Berlin – Für eine Karriere als Profifußballer wie sein Bruder Kacper war Überflieger Mateusz Przybylko schon immer zu lauffaul. Der 400 Meter langen Ehrenrunde im Berliner Olympiastadion als Hochsprung-Europameister hatte der 26-Jährige aber schon sein ganzes Sportlerleben entgegengefiebert.
«Es war immer mein Traum, ich wollte immer eine Goldmedaille und mit der Fahne laufen», schwärmte der Leverkusener nach seinem überraschenden Gold-Coup. «Geile Show, die ich gemacht habe, oder?»
Das sahen auch die 60.500 Zuschauer so, bejubelten den Siegsprung lauter als fast jedes Hertha-Tor. Bei seinem makellosen Gala-Auftritt überwand Przybylko alle Höhen bis einschließlich der goldbringenden 2,35 Meter im ersten Versuch und holte damit den erst zweiten EM-Titel eines deutschen Hochspringers nach Olympiasieger Dietmar Mögenburg 1982.
«Bei so einem Publikum kannst du nur gewinnen, die haben mich so gepusht, das hat mich so beflügelt. Ich habe fast keine Stimme mehr», sagte Przybylko in den Katakomben immer noch völlig aufgekratzt und etwas ungläubig. «Europameister? Ich! Ich bin zu Boden gefallen, hab losgeheult.»

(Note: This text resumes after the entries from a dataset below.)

-- ==== Sys2Proof/Machine/Recorder.lean ====
section
/-! DEFINITION. The event recorder (R504 to R514): storing, the granary tail and export, freezing, discarding, and its restart. -/
namespace Sys2Proof.Machine

/-- SOURCE[7:0] of Table 21.1: the page of the block that reports an event, from the event's range (Table 21.2) and its first
parameter, which names the instance in the ranges of blocks that have several. -/
def evPage (code p0 p1 : Nat) : Nat :=
  let r := code / 256
  if r = 0x01 then (if code = 0x0101 ∨ code = 0x0106 then 0x000 else 0x005)
  else if r = 0x02 then 0x001
  else if r = 0x03 then (if code = 0x0308 then 0x0D0 else 0x002)
  else if r = 0x04 then (if 0x0407 ≤ code ∧ code ≤ 0x0409 then 0x0C8 else 0x003)
  else if r = 0x05 then 0x004
  else if r = 0x06 then (if code = 0x060C then 0x008 else 0x007)
  else if r = 0x07 then (if code = 0x0703 ∨ code = 0x0706 then 0x012 else if code = 0x0704 ∨ code = 0x0705 then 0x011 else 0x010)
  else if r = 0x08 then 0x020
  else if r = 0x09 then 0x021
  else if r = 0x0A then 0x038
  else if r = 0x0B then 0x040
  else if r = 0x0C then
    (if (0x0C02 ≤ code ∧ code ≤ 0x0C05) ∨ code = 0x0C09 then 0x061 + p0
     else if code = 0x0C0C then (if p0 = 0 then 0x061 + p1 / 4 else 0x069 + p1 / 32) else 0x060)
  else if r = 0x0D then (if 0x0D07 ≤ code then 0x0E0 else if code = 0x0D05 then 0x050 + p0 else 0x050 + p0 / 16)
  else if r = 0x0E then 0x070 + p0
  else if r = 0x0F then (if code < 0x0F10 then 0x080 + p0 else 0x090 + p0)
  else if r = 0x10 then
    (if code = 0x1004 ∨ code = 0x1005 then 0x0A2 else if p0 = 1 then 0x0A0 else if p0 = 2 then 0x0A1 else if p0 = 3 then 0x0B8
     else if p0 < 0x10 then 0x0A8 + (p0 - 8) else 0x0B0 + (p0 - 0x10))
  else if r = 0x11 then (if code = 0x1106 ∨ code = 0x1108 then 0x0C0 else 0x0C1 + p0)
  else if r = 0x12 then 0x0F0
  else 0x006

/-- Table 21.1: the bytes of a record, its CODE with the EXPORTED mark or without. -/
def EvRec.bytes (x : EvRec) (exported : Bool) : List Byte :=
  leBytes 2 (x.code + exported.toNat * 0x8000) ++ leBytes 2 x.src ++ leBytes 4 x.seq.toNat ++ leBytes 8 x.time.toNat
    ++ leBytes 4 x.p0 ++ leBytes 4 x.p1 ++ leBytes 4 x.p2 ++ leBytes 4 x.p3

/-- A record as its 32 bytes hold it. -/
def evOf (l : List Byte) : EvRec :=
  ⟨leAt l 0 2 % 0x8000, leAt l 2 2, word (leAt l 4 4), BitVec.ofNat 64 (leAt l 8 8), leAt l 16 4, leAt l 20 4, leAt l 24 4, leAt l 28 4⟩

/-- Changes the recorder's private state. -/
def Half.updE (m : Half) (f : EvrSt → EvrSt) : Half := { m with evr := f m.evr }

/-- EVR.STAT.FROZEN (R513). -/
def Half.evFrozen (m : Half) : Bool := m.rdB rEvrStat 31

/-- R506: NEXT − OLDEST. -/
def Half.evSpan (m : Half) : Nat := seqDist 32 (m.rdN rEvrNext) (m.rdN rEvrOldest)

/-- R506: NEXT − OLDEST is 65,536. -/
def Half.evFull (m : Half) : Bool := decide (65536 ≤ m.evSpan)

/-- The byte of the volatile array at which tail slot s mod 16 begins (R509). -/
def tailOff (s : Nat) : Nat := (20 + s % 16 / 2) * 64 + 32 * (s % 2)

/-- R509: a tail slot written, unless the granary refuses commits. -/
def Half.tailPut (m : Half) (s : Nat) (bs : List Byte) : Half := if m.grn.frozen then m else m.gPut (tailOff s) bs

/-- The bytes of a tail slot. -/
def Half.tailSlot (m : Half) (i : Nat) : List Byte := (List.range 32).map (fun j => sget 0 m.grn.array (tailOff i + j))

/-- R506, R509, R522: a record is put into its slot and the tail, APPEND is set, and its address goes onto EVR.QUEUE. -/
def Half.evPut (m : Half) (x : EvRec) : Half :=
  let i := x.seq.toNat % 65536
  let m1 := (m.updE (fun e => { e with recs := sput e.recs i x })).tailPut x.seq.toNat (x.bytes false)
  let m2 := m1.irq 0x005 0
  if m2.rdB rEvrQueue 31 then (m2.push (m2.rdF rEvrQueue 0 8) (0x5E000000 + i * 32)).1 else m2

/-- Table 21.3: an event is stored, or counted. src is the half that SOURCE names. -/
def Half.evStore (m : Half) (e : Event) (src : HalfId) : Half :=
  if m.evFrozen then m.stick rEvrFrzCnt 1
  else if m.evFull then m.stick rEvrOvf 1
  else
    let s := m.rd rEvrNext
    let x : EvRec := ⟨e.code, halfNum src * 256 + evPage e.code e.p0 e.p1, s, e.time, e.p0, e.p1, e.p2, e.p3⟩
    let m1 := (m.evPut x).wr rEvrNext (s + 1)
    if m1.evFull then m1.irq 0x005 1 else m1

/-- R507: the half that SOURCE names for an event that a half stores itself. -/
def Half.evSrc (m : Half) (y : View) : HalfId := if y.role = .follower then other m.self else m.self

/-- An event stored at once, as part of the command that causes it (R508, R513, R514). -/
def Half.evNow (m : Half) (y : View) (code p0 p1 p2 p3 : Nat) : Half := m.evStore ⟨code, p0, p1, p2, p3, m.tai⟩ (m.evSrc y)

/-- R507: one half is in charge and the other follows, so the half in charge assigns every SEQ. -/
def State.paired (s : State) : Bool :=
  (decide (s.role .a = .inCharge) && decide (s.role .b = .follower)) || (decide (s.role .b = .inCharge) && decide (s.role .a = .follower))

/-- Two halves report one event alike (R507): they differ in the instant at most. -/
def sameEvent (a b : Event) : Bool :=
  decide (a.code = b.code) && decide (a.p0 = b.p0) && decide (a.p1 = b.p1) && decide (a.p2 = b.p2) && decide (a.p3 = b.p3)

/-- The event that a half reports first leaves its list. -/
def Half.evTake (m : Half) (e : Event) : Half × Bool :=
  match m.evr.arising.find? (sameEvent e) with
  | some x => (m.updE (fun r => { r with arising := r.arising.erase x }), true)
  | none => (m, false)

/-- EVENT_ARISE (R506, R507): the oldest event that has arisen in a half meets its fate. Before the recorder is restored events
wait (R510). -/
def State.eventArise (s : State) (h : HalfId) : State :=
  match (s.half h).evr.arising with
  | [] => s
  | e :: l =>
    if !(s.half h).evr.restored then s
    else
      let s1 := s.upd h (fun m => m.updE (fun r => { r with arising := l }))
      if s.paired then
        let o := other h
        let (mo, also) := (s1.half o).evTake e
        let src := if s.role h = .inCharge then h else if also then o else h
        ((s1.set o mo).upd o (fun m => m.evStore e src)).upd h (fun m => m.evStore e src)
      else s1.upd h (fun m => m.evStore e h)

/-- R512: the stored records at or after a sequence, in SEQ order. -/
def Half.evFrom (m : Half) (seq : Word) (n : Nat) : List EvRec :=
  let oldest := m.rd rEvrOldest
  let start := if seqOlder 32 seq.toNat oldest.toNat then oldest else seq
  let dist (x : EvRec) : Nat := seqDist 32 x.seq.toNat oldest.toNat
  let l := (m.evr.recs.map (·.2)).filter (fun x =>
    decide (dist x < m.evSpan) && decide (seqDist 32 start.toNat oldest.toNat ≤ dist x))
  let lo := l.filter (fun x => decide (oldest.toNat % 65536 ≤ x.seq.toNat % 65536))
  let hi := l.filter (fun x => decide (x.seq.toNat % 65536 < oldest.toNat % 65536))
  if m.evSpan ≤ seqDist 32 start.toNat oldest.toNat then [] else (lo ++ hi).take n

/-- R509: tail records with SEQ not newer than e are marked as exported. -/
def Half.evMark (m : Half) (e : Word) : Half :=
  (List.range 16).foldl (fun m i =>
    let x := evOf (m.tailSlot i)
    if x.code ≠ 0 ∧ !seqNewer 32 x.seq.toNat e.toNat then m.tailPut i (x.bytes true) else m) m

/-- R509: EVR.EXPORT is written. -/
def Half.exportEff (m : Half) (v : Word) : Half × Nat :=
  let last := m.rd rEvrNext - 1
  if seqOlder 32 v.toNat (m.rdN rEvrExport) || seqNewer 32 v.toNat last.toNat then (m, 8)
  else ((m.evMark v).wr rEvrExport v, 0)

/-- R513: FREEZE. -/
def Half.evFreeze (m : Half) : Half :=
  let m1 := if m.evFrozen then m else (m.wrB rEvrStat 31 true).wr rEvrFrzCnt 0
  m1.updE (fun e => { e with frozenAt := m.up })

/-- R513: the end of a freeze: by a command (how 1, with its writer's stamp) or by the timer (how 2). -/
def Half.evRelease (m : Half) (y : View) (how : Nat) (st : Stamp) : Half :=
  if m.evFrozen then
    (m.wrB rEvrStat 31 false).evNow y 0x0102 how (m.rdN rEvrFrzCnt) ((m.up - m.evr.frozenAt) / oneMs) st.toNat
  else m

/-- R514: the records from OLDEST through a sequence go. -/
def Half.evDrop (m : Half) (v : Word) : Half × Nat :=
  let o := m.rdN rEvrOldest
  let gone (e : Nat × EvRec) : Bool := decide (seqDist 32 e.2.seq.toNat o ≤ seqDist 32 v.toNat o)
  ((m.updE (fun e => { e with recs := e.recs.filter (fun e => !gone e) })).wr rEvrOldest (v + 1), (m.evr.recs.filter gone).length)

/-- R514: DISCARD, with the status of the command. -/
def Half.evDiscard (m : Half) (y : View) : Half × Nat :=
  let v := m.rd rEvrArg
  if m.evFrozen || seqOlder 32 v.toNat (m.rdN rEvrOldest) || seqNewer 32 v.toNat (m.rdN rEvrExport) then (m, 5)
  else
    let (m1, n) := m.evDrop v
    (if m.evFull then m1.evNow y 0x0105 (m1.rdN rEvrOvf) n 0 0 else m1, 0)

/-- R514: CLEAR, with the status of the command. -/
def Half.evClear (m : Half) (y : View) (st : Stamp) : Half × Nat :=
  if m.evFrozen then (m, 5)
  else
    let n := m.evr.recs.length
    let ovf := m.rdN rEvrOvf
    let m1 := ((m.updE (fun e => { e with recs := [] })).wr rEvrOldest (m.rd rEvrNext)).wr rEvrOvf 0
    (m1.evNow y 0x0103 n ovf st.toNat 0, 0)

/-- EVR.CMD (Table 21.6): CMD_STAT takes the command's status. -/
def Half.evrCmdEff (m : Half) (y : View) (n : Nat) (st : Stamp) (v : Word) : Half × Nat :=
  let fin (r : Half × Nat) : Half × Nat := (r.1.setView n rEvrCmdStat (word r.2), if r.2 = 0 then 0 else 8)
  if fld v 0 4 = 1 then fin (m.evFreeze, 0)
  else if fld v 0 4 = 2 then fin (m.evRelease y 1 st, 0)
  else if fld v 0 4 = 3 then fin (m.evDiscard y)
  else if fld v 0 4 = 4 then fin (m.evClear y st)
  else (m, 5)

/-- The rules of the other EVR registers (Table 21.6). -/
def Half.evrWrite (m : Half) (n k : Nat) (v : Word) : Half × Nat :=
  if k = rEvrCtrl then
    (if fld v 0 12 = 0 ∨ 3600 < fld v 0 12 then (m, 5) else (m.plainWrite n k v, 0))
  else if k = rEvrQueue then
    (let c := m.queueRule k v false; if c ≠ 0 then (m, c) else (m.plainWrite n k v, 0))
  else (m.plainWrite n k v, 0)

/-- The live registers of the EVR page (Table 21.7). -/
def Half.evrRead (m : Half) (k : Nat) : Option Word :=
  if k = rEvrStat then
    let tail := (List.range 16).filter (fun i => let c := leAt (m.tailSlot i) 0 2; decide (c ≠ 0) && decide (c < 0x8000))
    some (word (m.evFrozen.toNat * 2 ^ 31 + m.evFull.toNat * 2 ^ 30 + tail.length * 2 ^ 24 + m.evr.recs.length))
  else none

/-- The records of the tail, by slot. -/
def Half.tailRecs (m : Half) : List (EvRec × Bool) :=
  (List.range 16).filterMap (fun i =>
    let l := m.tailSlot i
    if leAt l 0 2 % 0x8000 = 0 then none else some (evOf l, decide (0x8000 ≤ leAt l 0 2)))

/-- The newest of the tail's sequences (R510). -/
def newestSeq : List (EvRec × Bool) → Option Word
  | [] => none
  | x :: l =>
    match newestSeq l with
    | none => some x.1.seq
    | some s => some (if seqNewer 32 x.1.seq.toNat s.toNat then x.1.seq else s)

/-- R510: NEXT and OLDEST from the tail, with the unexported records stored again, and EXPORT. Answers how many. -/
def Half.evRestoreTail (m : Half) : Half × Nat :=
  let l := m.tailRecs
  let next := match newestSeq l with
    | some s => s + 1
    | none => 1
  let keep := (List.range 16).filterMap (fun i =>
    (l.find? (fun x => !x.2 && decide (x.1.seq = next - word (16 - i)))).map (·.1))
  let oldest := match keep with
    | x :: _ => x.seq
    | [] => next
  let m1 := m.updE (fun e => { e with recs := [] })
  let m2 := ((m1.wr rEvrNext next).wr rEvrOldest oldest).wr rEvrExport (next - 1 - word keep.length)
  (keep.foldl (fun m x => m.evPut x) m2, keep.length)

/-- Each event stored in turn, with new sequences. -/
def Half.evStoreAll (m : Half) (src : HalfId) : List Event → Half
  | [] => m
  | e :: l => (m.evStore e src).evStoreAll src l

/-- RECORDER_RESTORE (R510): the tail, the Yoke's records (R511) with event 0x0104 where some were lost, event 0x0101, and the events
held since the start. -/
def Half.evRestore (m : Half) (yoke : List Event) (lost : Nat) : Half :=
  let (m1, n) := m.evRestoreTail
  let held := m1.evr.arising
  let m2 := m1.updE (fun e => { e with arising := [], restored := true })
  let more := if lost = 0 then [] else [(⟨0x0104, lost, 0, 0, 0, m.tai⟩ : Event)]
  let start : Event := ⟨0x0101, m.rdN rSysRestartCause, m.grn.recSt, n, yoke.length, m.tai⟩
  m2.evStoreAll m.self (yoke ++ more ++ [start] ++ held)

/-- EVENT_ARISE (R506). -/
def execEventArise (h : HalfId) (s : State) : Host.Outcome State Fault Refusal := .next (s.onHalf h (fun s => s.eventArise h))

/-- EXPORT_WRITE (R509). -/
def execExportWrite (h : HalfId) (r : Req) (v : Word) (s : State) : Host.Outcome State Fault Refusal :=
  .next (s.regCmd h r rEvrExport v (fun m => m.exportEff v))

/-- EVR_FREEZE (R513). -/
def execEvrFreeze (h : HalfId) (r : Req) (s : State) : Host.Outcome State Fault Refusal :=
  .next (s.regCmdV h r rEvrCmd 1 (fun y m => m.evrCmdEff y (reqNum r) (reqStamp r) 1))

/-- EVR_RELEASE (R513). -/
def execEvrRelease (h : HalfId) (r : Req) (s : State) : Host.Outcome State Fault Refusal :=
  .next (s.regCmdV h r rEvrCmd 2 (fun y m => m.evrCmdEff y (reqNum r) (reqStamp r) 2))

/-- FREEZE_TIMEOUT (R513): FREEZE_S seconds have passed. -/
def execFreezeTimeout (h : HalfId) (s : State) : Host.Outcome State Fault Refusal :=
  .next (s.local_ h (fun y m =>
    if m.evFrozen ∧ m.evr.frozenAt + m.rdF rEvrCtrl 0 12 * oneSec ≤ m.up then (m.evRelease y 2 0).irq 0x005 2 else m))

/-- DISCARD (R514). -/
def execDiscard (h : HalfId) (r : Req) (s : State) : Host.Outcome State Fault Refusal :=
  .next (s.regCmdV h r rEvrCmd 3 (fun y m => m.evrCmdEff y (reqNum r) (reqStamp r) 3))

/-- CLEAR (R514). -/
def execClear (h : HalfId) (r : Req) (s : State) : Host.Outcome State Fault Refusal :=
  .next (s.regCmdV h r rEvrCmd 4 (fun y m => m.evrCmdEff y (reqNum r) (reqStamp r) 4))

end Sys2Proof.Machine
end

Schon bei der Hallen-Weltmeisterschaft in Birmingham bewies der Sportsoldat dieses Frühjahr mit dem Gewinn der Bronzemedaille sein Weltklassepotenzial. Dass ihm damals von den Organisatoren eine Ehrenrunde noch untersagt worden war, nahm er nur noch als weiteren Ansporn für die Heim-EM. In der Halle hatte Anfang März der Russe Danil Lyssenko Gold gewonnen, aber anschließend sein Startrecht als neutraler Athlet vor der EM verloren, weil er nicht über seine täglichen Aufenthaltsorte für mögliche Dopingtests in der Trainingsphase informiert hatte.
Przybylko nutzte die unerwartete Chance eiskalt. «Er war so fokussiert. Man hat gespürt, das sollte sein Wettkampf sein. Er war unter Feuer», lobte der deutsche Cheftrainer Idriss Gonschinska. «Als er ins Stadion kam, wusste ich: Er macht das. So eine Dynamik, ein optimales Timing, er war fantastisch.»
Mit der WM-Medaille und dem EM-Triumph hat Przybylko nun zwei Karriereziele abgehakt – einen dritten Traum verfolgt er noch weiter. «Bald will ich den deutschen Rekord, das ist machbar», kündigte der selbstbewusste gebürtige Bielefelder an.
Einmal ließ der neue Europameister auch in Berlin nach Bestätigung seiner persönlichen Bestleistung noch die 2,38 Meter auflegen. Damit würde er die nationale Bestmarke von Carlo Thränhardt um einen Zentimeter übertreffen. «Ich hatte aber bei jedem Sprung 200 Prozent gegeben, da war dann die Luft raus», begründete er, warum er es nur einmal versuchte.
Seinen linken Oberarm ziert eine Tätowierung mit der Aufschrift «mi familia» («meine Familie»). Sein Vater hat Fußball gespielt, wie sein ein Jahr jüngerer Bruder Kacper, zuletzt als Profi beim 1. FC Kaiserslautern. Seine Mutter war Leichtathletin. «Meine Brüder waren immer so auf den Ball fixiert», berichtete Mateusz über seine sportliche Sozialisation. «Ich mag es aber nicht so gerne zu laufen.» An die Ehrenrunde könnte er sich allerdings gewöhnen, wenngleich er während des anschließenden Fernsehinterviews einen Krampf bekam.